### Entries shown
--- START ---
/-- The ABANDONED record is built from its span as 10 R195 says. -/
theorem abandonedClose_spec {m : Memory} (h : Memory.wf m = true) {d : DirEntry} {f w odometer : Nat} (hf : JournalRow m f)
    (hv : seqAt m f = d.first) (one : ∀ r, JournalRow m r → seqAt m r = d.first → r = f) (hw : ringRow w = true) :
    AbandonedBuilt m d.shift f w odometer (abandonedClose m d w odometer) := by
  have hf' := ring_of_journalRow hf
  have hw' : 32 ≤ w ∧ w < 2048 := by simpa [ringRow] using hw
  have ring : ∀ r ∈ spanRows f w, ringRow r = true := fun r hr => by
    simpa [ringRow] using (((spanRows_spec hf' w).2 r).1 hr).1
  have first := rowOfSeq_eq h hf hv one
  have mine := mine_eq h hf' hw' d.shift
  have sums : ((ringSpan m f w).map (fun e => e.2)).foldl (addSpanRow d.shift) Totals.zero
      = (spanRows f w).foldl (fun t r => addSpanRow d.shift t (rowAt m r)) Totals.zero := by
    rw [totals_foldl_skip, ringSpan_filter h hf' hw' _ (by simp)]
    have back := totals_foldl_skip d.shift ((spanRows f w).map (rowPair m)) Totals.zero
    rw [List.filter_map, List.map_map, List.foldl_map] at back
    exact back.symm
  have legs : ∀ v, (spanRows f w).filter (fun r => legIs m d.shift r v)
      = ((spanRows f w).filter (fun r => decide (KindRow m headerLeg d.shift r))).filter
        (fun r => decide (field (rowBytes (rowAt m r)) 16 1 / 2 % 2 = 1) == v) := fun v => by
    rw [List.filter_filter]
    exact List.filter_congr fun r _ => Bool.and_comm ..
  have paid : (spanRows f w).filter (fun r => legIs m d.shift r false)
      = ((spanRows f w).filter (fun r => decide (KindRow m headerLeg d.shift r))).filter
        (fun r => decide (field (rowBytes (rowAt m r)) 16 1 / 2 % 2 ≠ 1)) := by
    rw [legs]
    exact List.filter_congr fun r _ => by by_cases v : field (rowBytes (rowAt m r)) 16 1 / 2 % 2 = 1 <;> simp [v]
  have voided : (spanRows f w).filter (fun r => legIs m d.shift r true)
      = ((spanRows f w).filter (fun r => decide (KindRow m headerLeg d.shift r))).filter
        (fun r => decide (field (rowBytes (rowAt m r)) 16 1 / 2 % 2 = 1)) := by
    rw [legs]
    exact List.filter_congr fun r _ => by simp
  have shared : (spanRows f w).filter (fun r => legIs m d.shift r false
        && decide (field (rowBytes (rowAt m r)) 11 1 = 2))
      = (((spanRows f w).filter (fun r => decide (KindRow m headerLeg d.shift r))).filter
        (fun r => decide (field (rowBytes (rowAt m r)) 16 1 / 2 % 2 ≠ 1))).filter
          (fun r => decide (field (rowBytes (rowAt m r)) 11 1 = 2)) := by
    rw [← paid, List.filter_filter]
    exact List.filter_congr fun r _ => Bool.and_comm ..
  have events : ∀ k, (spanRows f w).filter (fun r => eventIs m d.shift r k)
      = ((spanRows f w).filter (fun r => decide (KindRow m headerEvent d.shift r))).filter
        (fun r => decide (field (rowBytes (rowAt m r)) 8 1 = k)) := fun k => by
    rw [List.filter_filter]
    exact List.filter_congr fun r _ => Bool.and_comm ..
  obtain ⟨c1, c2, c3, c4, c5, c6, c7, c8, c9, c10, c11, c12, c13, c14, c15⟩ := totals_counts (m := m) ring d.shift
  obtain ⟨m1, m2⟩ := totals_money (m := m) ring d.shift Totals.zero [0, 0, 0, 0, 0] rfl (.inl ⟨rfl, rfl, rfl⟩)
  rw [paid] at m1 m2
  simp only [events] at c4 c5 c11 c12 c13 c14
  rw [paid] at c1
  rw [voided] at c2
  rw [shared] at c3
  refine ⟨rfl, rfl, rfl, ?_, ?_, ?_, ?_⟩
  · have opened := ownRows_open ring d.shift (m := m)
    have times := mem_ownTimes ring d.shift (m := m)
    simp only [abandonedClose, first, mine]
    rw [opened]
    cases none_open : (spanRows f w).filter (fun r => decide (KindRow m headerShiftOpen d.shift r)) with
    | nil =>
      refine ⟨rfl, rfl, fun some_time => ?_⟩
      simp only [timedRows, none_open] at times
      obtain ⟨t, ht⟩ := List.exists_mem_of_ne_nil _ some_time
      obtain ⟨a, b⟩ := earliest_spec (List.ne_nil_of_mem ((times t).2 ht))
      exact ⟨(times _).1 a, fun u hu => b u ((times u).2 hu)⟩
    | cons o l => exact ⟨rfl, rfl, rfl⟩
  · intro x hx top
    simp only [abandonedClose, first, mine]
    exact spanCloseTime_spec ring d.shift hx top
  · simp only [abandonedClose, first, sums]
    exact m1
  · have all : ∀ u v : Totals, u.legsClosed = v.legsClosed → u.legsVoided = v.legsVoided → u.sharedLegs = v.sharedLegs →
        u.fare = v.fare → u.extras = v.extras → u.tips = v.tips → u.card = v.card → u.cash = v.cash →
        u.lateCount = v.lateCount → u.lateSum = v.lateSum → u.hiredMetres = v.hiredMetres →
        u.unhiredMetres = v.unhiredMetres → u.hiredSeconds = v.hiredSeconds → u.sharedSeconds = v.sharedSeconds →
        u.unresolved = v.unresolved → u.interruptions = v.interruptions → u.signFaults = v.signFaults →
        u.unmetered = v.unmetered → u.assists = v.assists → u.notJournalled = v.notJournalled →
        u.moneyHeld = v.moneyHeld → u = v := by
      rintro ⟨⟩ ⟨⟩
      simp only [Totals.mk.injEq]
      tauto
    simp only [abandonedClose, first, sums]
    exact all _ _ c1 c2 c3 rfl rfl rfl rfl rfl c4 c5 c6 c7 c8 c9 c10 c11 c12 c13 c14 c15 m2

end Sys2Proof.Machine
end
--- END ---
### Problem to work on
In this exercise, repeat all entries exactly.

### Exercise solution
/-- The ABANDONED record is built from its span as 10 R195 says. -/
theorem abandonedClose_spec {m : Memory} (h : Memory.wf m = true) {d : DirEntry} {f w odometer : Nat} (hf : JournalRow m f)
    (hv : seqAt m f = d.first) (one : ∀ r, JournalRow m r → seqAt m r = d.first → r = f) (hw : ringRow w = true) :
    AbandonedBuilt m d.shift f w odometer (abandonedClose m d w odometer) := by
  have hf' := ring_of_journalRow hf
  have hw' : 32 ≤ w ∧ w < 2048 := by simpa [ringRow] using hw
  have ring : ∀ r ∈ spanRows f w, ringRow r = true := fun r hr => by
    simpa [ringRow] using (((spanRows_spec hf' w).2 r).1 hr).1
  have first := rowOfSeq_eq h hf hv one
  have mine := mine_eq h hf' hw' d.shift
  have sums : ((ringSpan m f w).map (fun e => e.2)).foldl (addSpanRow d.shift) Totals.zero
      = (spanRows f w).foldl (fun t r => addSpanRow d.shift t (rowAt m r)) Totals.zero := by
    rw [totals_foldl_skip, ringSpan_filter h hf' hw' _ (by simp)]
    have back := totals_foldl_skip d.shift ((spanRows f w).map (rowPair m)) Totals.zero
    rw [List.filter_map, List.map_map, List.foldl_map] at back
    exact back.symm
  have legs : ∀ v, (spanRows f w).filter (fun r => legIs m d.shift r v)
      = ((spanRows f w).filter (fun r => decide (KindRow m headerLeg d.shift r))).filter
        (fun r => decide (field (rowBytes (rowAt m r)) 16 1 / 2 % 2 = 1) == v) := fun v => by
    rw [List.filter_filter]
    exact List.filter_congr fun r _ => Bool.and_comm ..
  have paid : (spanRows f w).filter (fun r => legIs m d.shift r false)
      = ((spanRows f w).filter (fun r => decide (KindRow m headerLeg d.shift r))).filter
        (fun r => decide (field (rowBytes (rowAt m r)) 16 1 / 2 % 2 ≠ 1)) := by
    rw [legs]
    exact List.filter_congr fun r _ => by by_cases v : field (rowBytes (rowAt m r)) 16 1 / 2 % 2 = 1 <;> simp [v]
  have voided : (spanRows f w).filter (fun r => legIs m d.shift r true)
      = ((spanRows f w).filter (fun r => decide (KindRow m headerLeg d.shift r))).filter
        (fun r => decide (field (rowBytes (rowAt m r)) 16 1 / 2 % 2 = 1)) := by
    rw [legs]
    exact List.filter_congr fun r _ => by simp
  have shared : (spanRows f w).filter (fun r => legIs m d.shift r false
        && decide (field (rowBytes (rowAt m r)) 11 1 = 2))
      = (((spanRows f w).filter (fun r => decide (KindRow m headerLeg d.shift r))).filter
        (fun r => decide (field (rowBytes (rowAt m r)) 16 1 / 2 % 2 ≠ 1))).filter
          (fun r => decide (field (rowBytes (rowAt m r)) 11 1 = 2)) := by
    rw [← paid, List.filter_filter]
    exact List.filter_congr fun r _ => Bool.and_comm ..
  have events : ∀ k, (spanRows f w).filter (fun r => eventIs m d.shift r k)
      = ((spanRows f w).filter (fun r => decide (KindRow m headerEvent d.shift r))).filter
        (fun r => decide (field (rowBytes (rowAt m r)) 8 1 = k)) := fun k => by
    rw [List.filter_filter]
    exact List.filter_congr fun r _ => Bool.and_comm ..
  obtain ⟨c1, c2, c3, c4, c5, c6, c7, c8, c9, c10, c11, c12, c13, c14, c15⟩ := totals_counts (m := m) ring d.shift
  obtain ⟨m1, m2⟩ := totals_money (m := m) ring d.shift Totals.zero [0, 0, 0, 0, 0] rfl (.inl ⟨rfl, rfl, rfl⟩)
  rw [paid] at m1 m2
  simp only [events] at c4 c5 c11 c12 c13 c14
  rw [paid] at c1
  rw [voided] at c2
  rw [shared] at c3
  refine ⟨rfl, rfl, rfl, ?_, ?_, ?_, ?_⟩
  · have opened := ownRows_open ring d.shift (m := m)
    have times := mem_ownTimes ring d.shift (m := m)
    simp only [abandonedClose, first, mine]
    rw [opened]
    cases none_open : (spanRows f w).filter (fun r => decide (KindRow m headerShiftOpen d.shift r)) with
    | nil =>
      refine ⟨rfl, rfl, fun some_time => ?_⟩
      simp only [timedRows, none_open] at times
      obtain ⟨t, ht⟩ := List.exists_mem_of_ne_nil _ some_time
      obtain ⟨a, b⟩ := earliest_spec (List.ne_nil_of_mem ((times t).2 ht))
      exact ⟨(times _).1 a, fun u hu => b u ((times u).2 hu)⟩
    | cons o l => exact ⟨rfl, rfl, rfl⟩
  · intro x hx top
    simp only [abandonedClose, first, mine]
    exact spanCloseTime_spec ring d.shift hx top
  · simp only [abandonedClose, first, sums]
    exact m1
  · have all : ∀ u v : Totals, u.legsClosed = v.legsClosed → u.legsVoided = v.legsVoided → u.sharedLegs = v.sharedLegs →
        u.fare = v.fare → u.extras = v.extras → u.tips = v.tips → u.card = v.card → u.cash = v.cash →
        u.lateCount = v.lateCount → u.lateSum = v.lateSum → u.hiredMetres = v.hiredMetres →
        u.unhiredMetres = v.unhiredMetres → u.hiredSeconds = v.hiredSeconds → u.sharedSeconds = v.sharedSeconds →
        u.unresolved = v.unresolved → u.interruptions = v.interruptions → u.signFaults = v.signFaults →
        u.unmetered = v.unmetered → u.assists = v.assists → u.notJournalled = v.notJournalled →
        u.moneyHeld = v.moneyHeld → u = v := by
      rintro ⟨⟩ ⟨⟩
      simp only [Totals.mk.injEq]
      tauto
    simp only [abandonedClose, first, sums]
    exact all _ _ c1 c2 c3 rfl rfl rfl rfl rfl c4 c5 c6 c7 c8 c9 c10 c11 c12 c13 c14 c15 m2

end Sys2Proof.Machine
end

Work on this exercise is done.